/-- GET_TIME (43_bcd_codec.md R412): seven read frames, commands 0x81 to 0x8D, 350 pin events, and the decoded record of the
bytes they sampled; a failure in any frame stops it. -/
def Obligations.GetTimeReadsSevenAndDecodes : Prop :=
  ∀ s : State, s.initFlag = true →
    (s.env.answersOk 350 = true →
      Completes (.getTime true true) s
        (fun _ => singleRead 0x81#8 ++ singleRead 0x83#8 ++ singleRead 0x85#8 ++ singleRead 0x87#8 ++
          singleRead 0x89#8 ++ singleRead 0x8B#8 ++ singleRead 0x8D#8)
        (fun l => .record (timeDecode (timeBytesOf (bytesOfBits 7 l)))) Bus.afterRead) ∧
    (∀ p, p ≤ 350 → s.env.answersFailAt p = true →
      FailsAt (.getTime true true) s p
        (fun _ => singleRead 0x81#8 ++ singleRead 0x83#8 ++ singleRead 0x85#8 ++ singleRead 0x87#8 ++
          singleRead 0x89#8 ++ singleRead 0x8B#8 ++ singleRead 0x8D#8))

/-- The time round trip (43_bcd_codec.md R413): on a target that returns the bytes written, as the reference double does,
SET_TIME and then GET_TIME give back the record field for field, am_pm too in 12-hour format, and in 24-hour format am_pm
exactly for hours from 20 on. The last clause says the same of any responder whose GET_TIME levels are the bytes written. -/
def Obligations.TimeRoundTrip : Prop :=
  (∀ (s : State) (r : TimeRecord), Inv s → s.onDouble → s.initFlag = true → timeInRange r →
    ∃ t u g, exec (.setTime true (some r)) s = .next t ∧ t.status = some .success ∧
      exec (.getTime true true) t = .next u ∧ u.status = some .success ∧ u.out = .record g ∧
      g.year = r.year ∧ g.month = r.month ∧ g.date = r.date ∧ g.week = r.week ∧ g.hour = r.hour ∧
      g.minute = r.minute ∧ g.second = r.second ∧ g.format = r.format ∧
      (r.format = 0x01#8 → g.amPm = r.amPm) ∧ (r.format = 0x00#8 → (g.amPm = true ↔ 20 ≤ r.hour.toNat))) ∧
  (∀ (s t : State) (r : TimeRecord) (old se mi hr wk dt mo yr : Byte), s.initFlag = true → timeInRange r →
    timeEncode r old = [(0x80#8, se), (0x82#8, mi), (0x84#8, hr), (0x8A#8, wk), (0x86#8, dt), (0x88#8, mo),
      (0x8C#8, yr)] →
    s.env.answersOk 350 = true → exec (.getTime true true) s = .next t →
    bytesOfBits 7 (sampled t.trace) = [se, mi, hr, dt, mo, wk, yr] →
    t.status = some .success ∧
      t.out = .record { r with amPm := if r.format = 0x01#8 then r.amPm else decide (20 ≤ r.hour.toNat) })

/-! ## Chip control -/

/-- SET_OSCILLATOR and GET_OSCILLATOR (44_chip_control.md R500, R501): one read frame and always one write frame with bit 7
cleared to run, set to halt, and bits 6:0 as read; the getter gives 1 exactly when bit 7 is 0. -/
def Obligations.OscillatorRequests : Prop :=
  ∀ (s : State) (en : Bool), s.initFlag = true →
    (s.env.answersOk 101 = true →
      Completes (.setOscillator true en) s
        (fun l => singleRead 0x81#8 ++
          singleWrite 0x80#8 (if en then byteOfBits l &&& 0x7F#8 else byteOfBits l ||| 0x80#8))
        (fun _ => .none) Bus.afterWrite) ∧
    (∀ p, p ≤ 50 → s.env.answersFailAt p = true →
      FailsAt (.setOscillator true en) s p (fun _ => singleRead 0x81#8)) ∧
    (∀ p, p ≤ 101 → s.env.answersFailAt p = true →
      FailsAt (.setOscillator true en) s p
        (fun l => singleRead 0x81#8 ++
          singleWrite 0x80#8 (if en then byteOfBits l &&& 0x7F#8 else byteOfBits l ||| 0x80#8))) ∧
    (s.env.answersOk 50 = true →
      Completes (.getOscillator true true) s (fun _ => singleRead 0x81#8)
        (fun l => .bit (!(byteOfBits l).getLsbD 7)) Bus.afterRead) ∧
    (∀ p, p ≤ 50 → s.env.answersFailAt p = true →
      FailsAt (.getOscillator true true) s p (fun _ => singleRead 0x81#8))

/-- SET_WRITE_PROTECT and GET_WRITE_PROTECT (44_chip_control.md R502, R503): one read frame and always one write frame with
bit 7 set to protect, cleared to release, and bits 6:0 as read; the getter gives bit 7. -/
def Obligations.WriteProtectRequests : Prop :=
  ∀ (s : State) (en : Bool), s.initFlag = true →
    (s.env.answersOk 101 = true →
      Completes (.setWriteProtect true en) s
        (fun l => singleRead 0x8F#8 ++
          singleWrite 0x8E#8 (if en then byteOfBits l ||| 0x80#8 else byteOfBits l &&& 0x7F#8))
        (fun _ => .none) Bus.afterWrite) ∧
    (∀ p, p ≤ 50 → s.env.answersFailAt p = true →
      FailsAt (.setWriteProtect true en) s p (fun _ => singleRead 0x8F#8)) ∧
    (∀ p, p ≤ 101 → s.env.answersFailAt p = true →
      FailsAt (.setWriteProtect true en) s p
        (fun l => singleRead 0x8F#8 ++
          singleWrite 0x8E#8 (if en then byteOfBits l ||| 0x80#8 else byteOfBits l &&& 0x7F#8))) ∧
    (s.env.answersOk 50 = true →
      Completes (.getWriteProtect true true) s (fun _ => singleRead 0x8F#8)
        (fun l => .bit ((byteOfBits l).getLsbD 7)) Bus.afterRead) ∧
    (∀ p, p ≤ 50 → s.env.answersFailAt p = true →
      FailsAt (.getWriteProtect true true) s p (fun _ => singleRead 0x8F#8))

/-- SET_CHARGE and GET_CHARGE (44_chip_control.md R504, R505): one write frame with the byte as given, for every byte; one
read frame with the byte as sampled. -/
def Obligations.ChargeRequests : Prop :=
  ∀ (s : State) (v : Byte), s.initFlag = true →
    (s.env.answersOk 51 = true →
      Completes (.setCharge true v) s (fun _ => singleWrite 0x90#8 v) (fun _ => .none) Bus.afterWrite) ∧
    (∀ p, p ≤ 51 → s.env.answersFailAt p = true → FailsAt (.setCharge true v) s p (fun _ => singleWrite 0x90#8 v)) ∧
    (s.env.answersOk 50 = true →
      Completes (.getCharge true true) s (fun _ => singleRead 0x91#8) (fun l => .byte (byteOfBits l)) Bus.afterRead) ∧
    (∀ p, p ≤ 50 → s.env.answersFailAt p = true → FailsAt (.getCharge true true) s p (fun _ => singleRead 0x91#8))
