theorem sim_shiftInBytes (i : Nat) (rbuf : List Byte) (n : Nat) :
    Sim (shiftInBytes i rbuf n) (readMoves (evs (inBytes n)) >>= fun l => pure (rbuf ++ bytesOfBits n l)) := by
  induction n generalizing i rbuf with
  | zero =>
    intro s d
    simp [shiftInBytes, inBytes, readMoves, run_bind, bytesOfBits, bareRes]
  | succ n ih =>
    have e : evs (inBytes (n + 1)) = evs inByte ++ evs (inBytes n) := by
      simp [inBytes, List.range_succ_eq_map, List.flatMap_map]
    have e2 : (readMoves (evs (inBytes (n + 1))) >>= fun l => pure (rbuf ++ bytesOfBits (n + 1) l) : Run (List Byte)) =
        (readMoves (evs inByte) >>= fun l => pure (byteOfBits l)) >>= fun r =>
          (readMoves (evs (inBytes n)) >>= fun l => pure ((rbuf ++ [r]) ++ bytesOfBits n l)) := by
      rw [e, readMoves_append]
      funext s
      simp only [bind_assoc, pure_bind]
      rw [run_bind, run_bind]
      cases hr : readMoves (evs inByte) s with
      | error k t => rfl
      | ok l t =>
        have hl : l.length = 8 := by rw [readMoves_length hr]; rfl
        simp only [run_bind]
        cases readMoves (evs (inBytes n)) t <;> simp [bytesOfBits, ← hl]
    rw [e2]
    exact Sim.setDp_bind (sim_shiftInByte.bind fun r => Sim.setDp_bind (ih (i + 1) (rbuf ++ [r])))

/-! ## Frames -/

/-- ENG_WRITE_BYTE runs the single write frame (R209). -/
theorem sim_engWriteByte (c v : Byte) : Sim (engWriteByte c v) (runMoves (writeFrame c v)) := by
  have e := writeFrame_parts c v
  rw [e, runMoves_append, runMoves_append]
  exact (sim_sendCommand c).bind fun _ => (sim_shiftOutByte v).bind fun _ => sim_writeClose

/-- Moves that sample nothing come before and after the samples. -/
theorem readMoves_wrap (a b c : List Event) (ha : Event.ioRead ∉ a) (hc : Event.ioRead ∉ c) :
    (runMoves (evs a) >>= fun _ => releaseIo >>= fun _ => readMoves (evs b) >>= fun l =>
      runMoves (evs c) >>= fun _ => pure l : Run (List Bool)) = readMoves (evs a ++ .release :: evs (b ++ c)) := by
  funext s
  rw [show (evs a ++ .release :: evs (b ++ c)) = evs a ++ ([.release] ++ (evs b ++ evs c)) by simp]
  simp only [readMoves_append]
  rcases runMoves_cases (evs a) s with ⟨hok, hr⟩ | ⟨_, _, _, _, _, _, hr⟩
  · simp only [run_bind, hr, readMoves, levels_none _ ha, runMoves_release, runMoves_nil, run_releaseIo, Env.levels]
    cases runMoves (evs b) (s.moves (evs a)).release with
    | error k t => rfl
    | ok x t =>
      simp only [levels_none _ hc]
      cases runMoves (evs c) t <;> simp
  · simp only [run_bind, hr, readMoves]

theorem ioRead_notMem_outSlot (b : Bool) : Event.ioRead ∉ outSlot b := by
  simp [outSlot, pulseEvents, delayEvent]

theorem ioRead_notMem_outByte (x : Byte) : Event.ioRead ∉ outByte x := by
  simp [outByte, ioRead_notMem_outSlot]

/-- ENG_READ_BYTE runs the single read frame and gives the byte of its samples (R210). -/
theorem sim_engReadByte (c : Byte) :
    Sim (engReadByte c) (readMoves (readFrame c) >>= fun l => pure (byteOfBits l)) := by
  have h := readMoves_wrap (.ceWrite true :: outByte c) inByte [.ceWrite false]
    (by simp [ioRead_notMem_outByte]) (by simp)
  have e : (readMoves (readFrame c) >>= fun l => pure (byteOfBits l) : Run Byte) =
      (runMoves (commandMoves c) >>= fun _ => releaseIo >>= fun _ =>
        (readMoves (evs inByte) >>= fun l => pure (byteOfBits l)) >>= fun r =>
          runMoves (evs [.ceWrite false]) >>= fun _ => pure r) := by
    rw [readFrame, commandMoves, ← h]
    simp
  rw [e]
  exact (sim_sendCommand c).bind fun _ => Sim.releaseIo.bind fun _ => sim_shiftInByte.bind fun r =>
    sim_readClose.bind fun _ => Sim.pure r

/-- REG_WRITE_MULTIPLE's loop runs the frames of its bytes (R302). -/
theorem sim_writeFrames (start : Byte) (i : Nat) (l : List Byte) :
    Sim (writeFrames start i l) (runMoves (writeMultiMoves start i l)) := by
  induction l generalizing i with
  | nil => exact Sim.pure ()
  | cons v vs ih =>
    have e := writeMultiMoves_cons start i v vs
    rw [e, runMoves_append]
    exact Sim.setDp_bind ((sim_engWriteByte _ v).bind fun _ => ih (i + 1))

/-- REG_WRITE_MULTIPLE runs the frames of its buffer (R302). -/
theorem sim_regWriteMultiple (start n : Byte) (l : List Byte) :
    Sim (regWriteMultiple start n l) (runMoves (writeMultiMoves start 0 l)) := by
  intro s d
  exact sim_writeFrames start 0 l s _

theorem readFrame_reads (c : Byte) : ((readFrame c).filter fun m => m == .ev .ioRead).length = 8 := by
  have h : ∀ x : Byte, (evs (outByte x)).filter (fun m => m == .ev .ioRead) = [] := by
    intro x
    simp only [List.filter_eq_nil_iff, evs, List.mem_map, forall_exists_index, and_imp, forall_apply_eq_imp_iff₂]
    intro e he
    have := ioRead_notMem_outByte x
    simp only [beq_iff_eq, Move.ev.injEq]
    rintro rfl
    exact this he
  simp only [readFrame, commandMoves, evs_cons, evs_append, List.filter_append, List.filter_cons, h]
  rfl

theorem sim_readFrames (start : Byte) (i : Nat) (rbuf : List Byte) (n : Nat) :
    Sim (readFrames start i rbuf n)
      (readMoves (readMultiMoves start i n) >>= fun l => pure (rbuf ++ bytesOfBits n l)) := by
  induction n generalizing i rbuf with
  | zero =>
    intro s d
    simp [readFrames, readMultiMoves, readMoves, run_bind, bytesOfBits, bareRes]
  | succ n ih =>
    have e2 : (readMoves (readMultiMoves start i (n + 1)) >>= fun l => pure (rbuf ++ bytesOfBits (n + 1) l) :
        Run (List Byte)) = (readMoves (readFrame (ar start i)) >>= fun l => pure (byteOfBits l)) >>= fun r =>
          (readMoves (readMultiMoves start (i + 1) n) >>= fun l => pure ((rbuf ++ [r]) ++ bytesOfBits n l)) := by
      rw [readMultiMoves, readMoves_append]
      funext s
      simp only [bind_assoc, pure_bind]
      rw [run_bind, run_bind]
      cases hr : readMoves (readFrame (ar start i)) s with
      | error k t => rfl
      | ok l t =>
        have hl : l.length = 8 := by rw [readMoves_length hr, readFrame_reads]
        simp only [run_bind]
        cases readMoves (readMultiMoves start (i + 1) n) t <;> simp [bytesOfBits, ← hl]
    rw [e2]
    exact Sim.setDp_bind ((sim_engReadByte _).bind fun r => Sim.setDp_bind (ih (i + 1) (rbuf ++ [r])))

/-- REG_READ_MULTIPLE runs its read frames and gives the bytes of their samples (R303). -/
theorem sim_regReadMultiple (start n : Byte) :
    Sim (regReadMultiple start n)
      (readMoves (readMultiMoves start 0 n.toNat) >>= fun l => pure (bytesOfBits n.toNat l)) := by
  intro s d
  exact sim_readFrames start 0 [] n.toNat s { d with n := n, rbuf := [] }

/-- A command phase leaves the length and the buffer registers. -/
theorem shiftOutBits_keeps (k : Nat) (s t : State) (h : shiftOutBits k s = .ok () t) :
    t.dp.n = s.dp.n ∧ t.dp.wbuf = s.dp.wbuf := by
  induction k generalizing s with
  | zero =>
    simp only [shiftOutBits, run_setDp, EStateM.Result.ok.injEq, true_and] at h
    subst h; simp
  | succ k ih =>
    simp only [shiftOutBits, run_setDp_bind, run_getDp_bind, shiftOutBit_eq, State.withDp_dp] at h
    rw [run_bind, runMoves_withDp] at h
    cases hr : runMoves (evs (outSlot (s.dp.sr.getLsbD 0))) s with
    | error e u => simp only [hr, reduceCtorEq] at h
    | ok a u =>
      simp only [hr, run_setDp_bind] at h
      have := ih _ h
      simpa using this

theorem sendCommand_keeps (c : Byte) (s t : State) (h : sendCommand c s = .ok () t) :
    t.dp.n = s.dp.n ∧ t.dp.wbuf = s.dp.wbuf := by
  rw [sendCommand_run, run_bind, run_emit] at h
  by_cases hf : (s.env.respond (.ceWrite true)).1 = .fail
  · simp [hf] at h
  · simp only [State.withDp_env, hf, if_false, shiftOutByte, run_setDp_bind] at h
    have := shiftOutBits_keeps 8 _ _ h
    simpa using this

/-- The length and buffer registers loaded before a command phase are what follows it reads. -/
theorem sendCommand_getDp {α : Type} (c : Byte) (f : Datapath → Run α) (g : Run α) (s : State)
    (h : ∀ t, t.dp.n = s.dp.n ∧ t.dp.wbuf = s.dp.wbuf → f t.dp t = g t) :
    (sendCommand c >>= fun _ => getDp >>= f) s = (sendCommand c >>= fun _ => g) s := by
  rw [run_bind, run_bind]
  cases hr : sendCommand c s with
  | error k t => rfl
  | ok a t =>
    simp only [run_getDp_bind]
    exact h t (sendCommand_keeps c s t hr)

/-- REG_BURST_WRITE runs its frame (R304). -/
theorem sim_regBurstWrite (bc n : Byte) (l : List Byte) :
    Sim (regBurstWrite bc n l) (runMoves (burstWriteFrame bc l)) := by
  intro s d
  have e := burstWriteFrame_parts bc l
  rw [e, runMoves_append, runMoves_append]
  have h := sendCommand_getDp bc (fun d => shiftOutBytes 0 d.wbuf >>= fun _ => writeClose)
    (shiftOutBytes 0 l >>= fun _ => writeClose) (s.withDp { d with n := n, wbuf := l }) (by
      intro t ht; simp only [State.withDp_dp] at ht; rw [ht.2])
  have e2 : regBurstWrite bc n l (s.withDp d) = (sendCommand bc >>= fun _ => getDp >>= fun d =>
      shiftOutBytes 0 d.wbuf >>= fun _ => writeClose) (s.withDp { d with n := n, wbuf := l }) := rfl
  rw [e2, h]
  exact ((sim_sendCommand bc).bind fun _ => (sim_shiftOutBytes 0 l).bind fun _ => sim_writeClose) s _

+--

Goal of the exercise:
Pull out all lines containing the word "Completes" from the entries above.

Result for this task:
      Completes (.getTime true true) s
      Completes (.setOscillator true en) s
      Completes (.getOscillator true true) s (fun _ => singleRead 0x81#8)
      Completes (.setWriteProtect true en) s
      Completes (.getWriteProtect true true) s (fun _ => singleRead 0x8F#8)
      Completes (.setCharge true v) s (fun _ => singleWrite 0x90#8 v) (fun _ => .none) Bus.afterWrite) ∧
      Completes (.getCharge true true) s (fun _ => singleRead 0x91#8) (fun l => .byte (byteOfBits l)) Bus.afterRead) ∧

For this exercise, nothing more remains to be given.